La séance est suspendue.
(La séance, suspendue à dix-huit heures vingt, est reprise à dix-huit heures vingt-cinq.)
Mme la présidente. La séance est reprise.
Nous revenons au cours normal de la discussion du texte de la commission.
Avant le titre Ier
Mme la présidente. L’amendement n° 4, présenté par MM. Salmon, Fernique, Breuiller, Benarroche et Dantec, Mme de Marco, MM. Dossus, Gontard, Labbé et Parigi et Mmes Poncet Monge et M. Vogel, est ainsi libellé :
I.- Avant le titre Ier
Insérer un article additionnel ainsi rédigé :
Les installations industrielles de fabrication ou d’assemblage des produits ou équipements qui participent directement aux chaînes de valeur des activités dans les secteurs des technologies favorables au développement durable mentionnées dans la loi n° … du … relative à l’industrie verte, sont définies conformément au règlement (UE) 2020/852 du Parlement européen et du Conseil du 18 juin 2020 sur l’établissement d’un cadre visant à favoriser les investissements durables et modifiant le règlement (UE) 2019/2088 en excluant les nouvelles activités relatives au gaz fossile et au nucléaire incluses dans le règlement délégué 2022/1214 de la Commission du 9 mars 2022.

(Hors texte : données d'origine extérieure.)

-- ==== Sys2Proof/Machine/Flush.lean ====
section
/-! DEFINITION. The display flush path: the meaning of FLUSH (`44_display_flush.md` R150 to R153). -/

namespace Sys2Proof.Machine

/-- Column `j` to the register of column `j` of chip `chip`, for the eight columns in ascending order
(`44_display_flush.md` R151, R153). -/
def State.sendColumns (s : State) (chip : Nat) (cs : List Byte) : State :=
  (List.finRange 8).foldl (fun s j => s.unicast (s.params.colCmd j) (cs.getD j.val 0) chip) s

/-- One slice: its eight columns through the rotation stage to its chip (`44_display_flush.md` R151, R152). -/
def State.flushSlice (s : State) (slice : Nat) : Except Fault State :=
  match s.readColumns (8 + 8 * slice) 8 with
  | .error f => .error f
  | .ok cs =>
    .ok (s.sendColumns (sliceToChipIndex slice s.chipCount s.reversed) (cols (rotate (mat cs) s.rotation)))

/-- `count` slices from `slice` on, in ascending order (`44_display_flush.md` R153). -/
def State.flushSlices (s : State) (slice : Nat) : Nat → Except Fault State
  | 0 => .ok s
  | count + 1 =>
    match s.flushSlice slice with
    | .error f => .error f
    | .ok s' => s'.flushSlices (slice + 1) count

/-- FLUSH (`44_display_flush.md` R151). -/
def execFlush (s : State) : Result :=
  s.whenConfigured fun s =>
    match s.flushSlices 0 s.chipCount with
    | .ok s' => s'.finish s none
    | .error f => .fault f

end Sys2Proof.Machine
end

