-- ==== Sys2Proof/Tests/Slice0.lean ====
section
/-! SUPPORT. Tests: words written out from the encoding tables of `30_encoding.md`, the test vectors of
`95_test_vectors.md` (cited by their ids), and states that meet the hypotheses of the obligations. -/

namespace Sys2Proof.Tests

open Sys2Proof Sys2Proof.Machine

/-! ## WellFormed refuses each kind of ill-formed term (widths of `30_encoding.md` R61) -/

theorem test_wf_configure_n : (Instr.configure 65536 .none false).wf Config.params = false := by decide
theorem test_wf_ucast_idx : (Instr.ucast 0x01 0x00 65536).wf Config.params = false := by decide
theorem test_wf_mshift_dx : (Instr.mshift 0 2147483648 0).wf Config.params = false := by decide
theorem test_wf_mshift_dy : (Instr.mshift 0 0 (-2147483649)).wf Config.params = false := by decide
theorem test_wf_fbwr_off : (Instr.fbwr 2147483648 []).wf Config.params = false := by decide
theorem test_wf_fbwr_run : (Instr.fbwr 0 [1, 2]).wf { Config.params with runMax := 1 } = false := by decide
theorem test_wf_wireOther_noop : (Instr.wireOther 0 0x00 0x55).wf Config.params = false := by decide
theorem test_wf_wireOther_column : (Instr.wireOther 0 0x08 0x55).wf Config.params = false := by decide
theorem test_wf_bounds :
    ∀ i ∈ [Instr.configure 65535 .half true, .ucast 0x01 0x00 65535, .mshift 0 (-2147483648) 2147483647,
      .fbwr (-2147483648) [], .wireOther 0 0x09 0x55], i.wf Config.params = true := by decide

/-! ## Decoding: op_sel codes of `30_encoding.md` R60, operand codes of R62, extension of R67 -/

/-- The operation the ports name under the parameters of reset. -/
def read (q : Ports) : Option Instr := (decode Config.params (.command q)).toOption

/-- The class of the pair `{c, d}` at chip 3 (`30_encoding.md` R64). -/
def readPair (word : BitVec 16) : Option Instr := (decode Config.params (.pair 3 word)).toOption

theorem test_decode_configure :
    read { opSel := 0b0001, n := 8, rot := 0b11, rev := 1 } = some (.configure 8 .half true) := by decide
theorem test_decode_configure_rotations :
    read { opSel := 0b0001, n := 1, rot := 0b00 } = some (.configure 1 .none false) ∧
    read { opSel := 0b0001, n := 1, rot := 0b01 } = some (.configure 1 .cw90 false) ∧
    read { opSel := 0b0001, n := 1, rot := 0b10 } = some (.configure 1 .ccw90 false) := by decide
theorem test_decode_bcast : read { opSel := 0b0010, cmd := 0x0A, data := 0x08 } = some (.bcast 0x0A 0x08) := by decide
theorem test_decode_ucast :
    read { opSel := 0b0011, cmd := 0x01, data := 0x81, idx := 200 } = some (.ucast 0x01 0x81 200) := by decide
theorem test_decode_mrot :
    read { opSel := 0b0100, m := 0x010909FF, dir := 0b10 } = some (.mrot 0x010909FF .ccw90) := by decide
theorem test_decode_mflip :
    read { opSel := 0b0101, m := 0x010909FF, axis := 0b01 } = some (.mflip 0x010909FF .horizontal) ∧
    read { opSel := 0b0101, m := 0x010909FF, axis := 0b11 } = some (.mflip 0x010909FF .reserved) := by decide
theorem test_decode_mshift :
    read { opSel := 0b0110, m := 5, dx := 0xFFFFFFFF, dy := 3 } = some (.mshift 5 (-1) 3) := by decide
theorem test_decode_minv : read { opSel := 0b0111, m := 0x80 } = some (.minv 0x80) := by decide
theorem test_decode_fbclr : read { opSel := 0b1000 } = some .fbclr := by decide
theorem test_decode_fbwr :
    read { opSel := 0b1001, off := 0xFFFFFFF8, len := 3, run := [1, 2, 3] } = some (.fbwr (-8) [1, 2, 3]) ∧
    read { opSel := 0b1001, off := 0x7FFFFFFF, len := 0, run := [] } = some (.fbwr 2147483647 []) := by decide
theorem test_decode_fbwr_incomplete :
    decode Config.params (.command { opSel := 0b1001, len := 2, run := [7] }) = .error (.incompleteBurst 2 1) := by
  decide
theorem test_decode_fbshl : read { opSel := 0b1010 } = some .fbshl := by decide
theorem test_decode_fbrdw : read { opSel := 0b1011 } = some .fbrdw := by decide
theorem test_decode_flush : read { opSel := 0b1100 } = some .flush := by decide
theorem test_decode_reserved :
    read { opSel := 0b0000 } = some .reserved0000 ∧ read { opSel := 0b1101 } = some .reserved1101 ∧
    read { opSel := 0b1110 } = some .reserved1110 ∧ read { opSel := 0b1111 } = some .reserved1111 := by decide
theorem test_decode_wireNoop : readPair 0b0000000001110111 = some (.wireNoop 3 0x77) := by decide
theorem test_decode_wireCol0 : readPair 0b0000000111110000 = some (.wireCol0 3 0xF0) := by decide
theorem test_decode_wireCol1 : readPair 0b0000001011110000 = some (.wireCol1 3 0xF0) := by decide
theorem test_decode_wireCol2 : readPair 0b0000001101111110 = some (.wireCol2 3 0x7E) := by decide
theorem test_decode_wireCol3 : readPair 0b0000010001111110 = some (.wireCol3 3 0x7E) := by decide
theorem test_decode_wireCol4 : readPair 0b0000010110000001 = some (.wireCol4 3 0x81) := by decide
theorem test_decode_wireCol5 : readPair 0b0000011010000001 = some (.wireCol5 3 0x81) := by decide
theorem test_decode_wireCol6 : readPair 0b0000011100000001 = some (.wireCol6 3 0x01) := by decide
theorem test_decode_wireCol7 : readPair 0b0000100000000000 = some (.wireCol7 3 0x00) := by decide
theorem test_decode_wireOther :
    readPair 0b0000100111111111 = some (.wireOther 3 0x09 0xFF) ∧
    readPair 0b1111111100001100 = some (.wireOther 3 0xFF 0x0C) := by decide
/-- Another choice of the parameters moves the classes: `CMD_NOOP` and `COLCMD` are open (`00_scope.md` R5). -/
theorem test_decode_other_codes :
    (decode { Config.params with cmdNoop := 0xEE } (.pair 0 0xEE12)).toOption = some (.wireNoop 0 0x12) ∧
    (decode { Config.params with cmdNoop := 0xEE } (.pair 0 0x0012)).toOption = some (.wireOther 0 0x00 0x12) := by
  decide

/-! ## Helpers of the vectors -/

/-- The matrices F, A and O of `95_test_vectors.md` part 2. -/
def matF : Matrix8x8 := 0x00000000010909FF
def matA : Matrix8x8 := 0x0000007E1111117E
def matO : Matrix8x8 := 0xFFFFFFFFFFFFFFFF

/-- A chip with nothing known. -/
def blank : Chip where
  first := 0
  second := 0
  regs := { written := [], unknowns := 0 }

/-- A block configured for `n` chips, not rotated, the chain in place. -/
def ready (n : Nat) (fb : Memory) : State :=
  { State.reset with configured := true, chipCount := n, fbLen := (n + 2) * 8, fb := fb, chain := List.replicate n blank }
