-- ==== Sys2Proof/WellFormed.lean ====
section
/-! DEFINITION. Well-formed instructions: an operation whose request RPC does not refuse before any exchange
(spec/30_encoding.md rule R71), a wire command whose frame is one RPC sends (rule R55). Nothing in the machine calls
this check: an ill-formed instruction decodes, and RUNS with the outcome the spec gives it. -/

namespace Sys2Proof

/-- R71 for the operations, R55 for the wire commands. Every check has an ill-formed term in Tests/Slice0.lean. -/
def Instr.wellFormed (c : Config) : Instr → Bool
  | .wireRd addr tx => decide (addr ≤ Config.addrMax) && decide (tx = 0)
  | .wireWr addr _ => decide (addr ≤ Config.addrMax)
  | .wireZero addr tx => decide (addr = c.cmdAddr) && decide (tx = c.cmdData)
  | .wireProg addr tx => decide (addr = c.cmdAddr) && decide (tx = c.cmdData)
  | .wireBurst _ _ => false
  | .rdreg addr => decide (addr ≤ Config.addrMax)
  | .wrreg addr _ => decide (addr ≤ Config.addrMax)
  | .rmw addr _ _ => decide (addr ≤ Config.addrMax)
  | .rdangle => true
  | .guid => true
  | .suid v => decide (v.toNat ≤ 255)
  | .gres => true
  | .sres v => decide (1 ≤ v.toNat) && decide (v.toNat ≤ 16384)
  | .gabz => true
  | .sabz _ => true
  | .gswap => true
  | .sswap _ => true
  | .gzpos => true
  | .szpos d => decide (0 ≤ d.toInt) && decide (d.toInt ≤ 360 * 2 ^ c.degFrac)
  | .gzedge => true
  | .szedge v => decide (v.toNat ≤ 1)
  | .gzwid => true
  | .szwid v => decide (v.toNat ≤ 7)
  | .gzph => true
  | .szph v => decide (v.toNat ≤ 3)
  | .gdir => true
  | .sdir v => decide (v.toNat ≤ 1)
  | .zero => true
  | .prog => true
  | .burst => false

end Sys2Proof
end

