-- ==== Sys2Proof/Laws/State.lean ====
section
/-! SUPPORT. One lemma per field per update of the state, so that no proof unfolds a record update. -/

namespace Sys2Proof.Machine

section
variable (s : State)

@[simp] theorem State.ended_build (r : Rsp) : (s.ended r).build = s.build := rfl
@[simp] theorem State.ended_seq (r : Rsp) : (s.ended r).seq = .done := rfl
@[simp] theorem State.ended_stepCount (r : Rsp) : (s.ended r).stepCount = s.stepCount := rfl
@[simp] theorem State.ended_reqOp (r : Rsp) : (s.ended r).reqOp = s.reqOp := rfl
@[simp] theorem State.ended_reqArg (r : Rsp) : (s.ended r).reqArg = s.reqArg := rfl
@[simp] theorem State.ended_tmp (r : Rsp) : (s.ended r).tmp = 0 := rfl
@[simp] theorem State.ended_wdh (r : Rsp) : (s.ended r).wdh = 0 := rfl
@[simp] theorem State.ended_wdl (r : Rsp) : (s.ended r).wdl = 0 := rfl
@[simp] theorem State.ended_composite (r : Rsp) : (s.ended r).composite = 0 := rfl
@[simp] theorem State.ended_crcRx (r : Rsp) : (s.ended r).crcRx = 0 := rfl
@[simp] theorem State.ended_crc (r : Rsp) : (s.ended r).crc = 0 := rfl
@[simp] theorem State.ended_rsp (r : Rsp) : (s.ended r).rsp = r := rfl
@[simp] theorem State.ended_zeroState (r : Rsp) : (s.ended r).zeroState = s.zeroState := rfl
@[simp] theorem State.ended_progState (r : Rsp) : (s.ended r).progState = s.progState := rfl
@[simp] theorem State.ended_xout (r : Rsp) : (s.ended r).xout = s.xout := rfl
@[simp] theorem State.ended_reply (r : Rsp) : (s.ended r).reply = none := rfl
@[simp] theorem State.ended_pins (r : Rsp) : (s.ended r).pins = s.pins := rfl
@[simp] theorem State.ended_env (r : Rsp) : (s.ended r).env = s.env := rfl
@[simp] theorem State.ended_dev (r : Rsp) : (s.ended r).dev = s.dev := rfl
@[simp] theorem State.ended_draws (r : Rsp) : (s.ended r).draws = s.draws := rfl

@[simp] theorem State.raise_build (e : OpError) : (s.raise e).build = s.build := rfl
@[simp] theorem State.raise_seq (e : OpError) : (s.raise e).seq = .done := rfl
@[simp] theorem State.raise_stepCount (e : OpError) : (s.raise e).stepCount = s.stepCount := rfl
@[simp] theorem State.raise_reqOp (e : OpError) : (s.raise e).reqOp = s.reqOp := rfl
@[simp] theorem State.raise_reqArg (e : OpError) : (s.raise e).reqArg = s.reqArg := rfl
@[simp] theorem State.raise_tmp (e : OpError) : (s.raise e).tmp = 0 := rfl
@[simp] theorem State.raise_wdh (e : OpError) : (s.raise e).wdh = 0 := rfl
@[simp] theorem State.raise_wdl (e : OpError) : (s.raise e).wdl = 0 := rfl
@[simp] theorem State.raise_composite (e : OpError) : (s.raise e).composite = 0 := rfl
@[simp] theorem State.raise_crcRx (e : OpError) : (s.raise e).crcRx = 0 := rfl
@[simp] theorem State.raise_crc (e : OpError) : (s.raise e).crc = 0 := rfl
@[simp] theorem State.raise_rsp (e : OpError) : (s.raise e).rsp = .err e := rfl
@[simp] theorem State.raise_zeroState (e : OpError) : (s.raise e).zeroState = s.zeroState := rfl
@[simp] theorem State.raise_progState (e : OpError) : (s.raise e).progState = s.progState := rfl
@[simp] theorem State.raise_xout (e : OpError) : (s.raise e).xout = s.xout := rfl
@[simp] theorem State.raise_reply (e : OpError) : (s.raise e).reply = none := rfl
@[simp] theorem State.raise_pins (e : OpError) : (s.raise e).pins = s.pins := rfl
@[simp] theorem State.raise_env (e : OpError) : (s.raise e).env = s.env := rfl
@[simp] theorem State.raise_dev (e : OpError) : (s.raise e).dev = s.dev := rfl
@[simp] theorem State.raise_draws (e : OpError) : (s.raise e).draws = s.draws := rfl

II. – En conséquence, faire précéder cet article d’une division additionnelle et de son intitulé ainsi rédigés :
Titre préliminaire
Définition des industries vertes
La parole est à M. Daniel Salmon.
M. Daniel Salmon. Comme je l’ai souligné en discussion générale, la définition de l’industrie verte est une question cruciale, mais elle reste largement absente de ce texte.
Certains articles mentionnent des filières spécifiques comme l’hydrogène ou les énergies renouvelables, d’autres laissent au domaine réglementaire le soin de définir les activités dans le secteur des technologies propices au développement durable. L’unique critère parfois mentionné est l’impact carbone, mais les conséquences sur la biodiversité et la santé, tout aussi essentielles, ne sont pas prises en compte.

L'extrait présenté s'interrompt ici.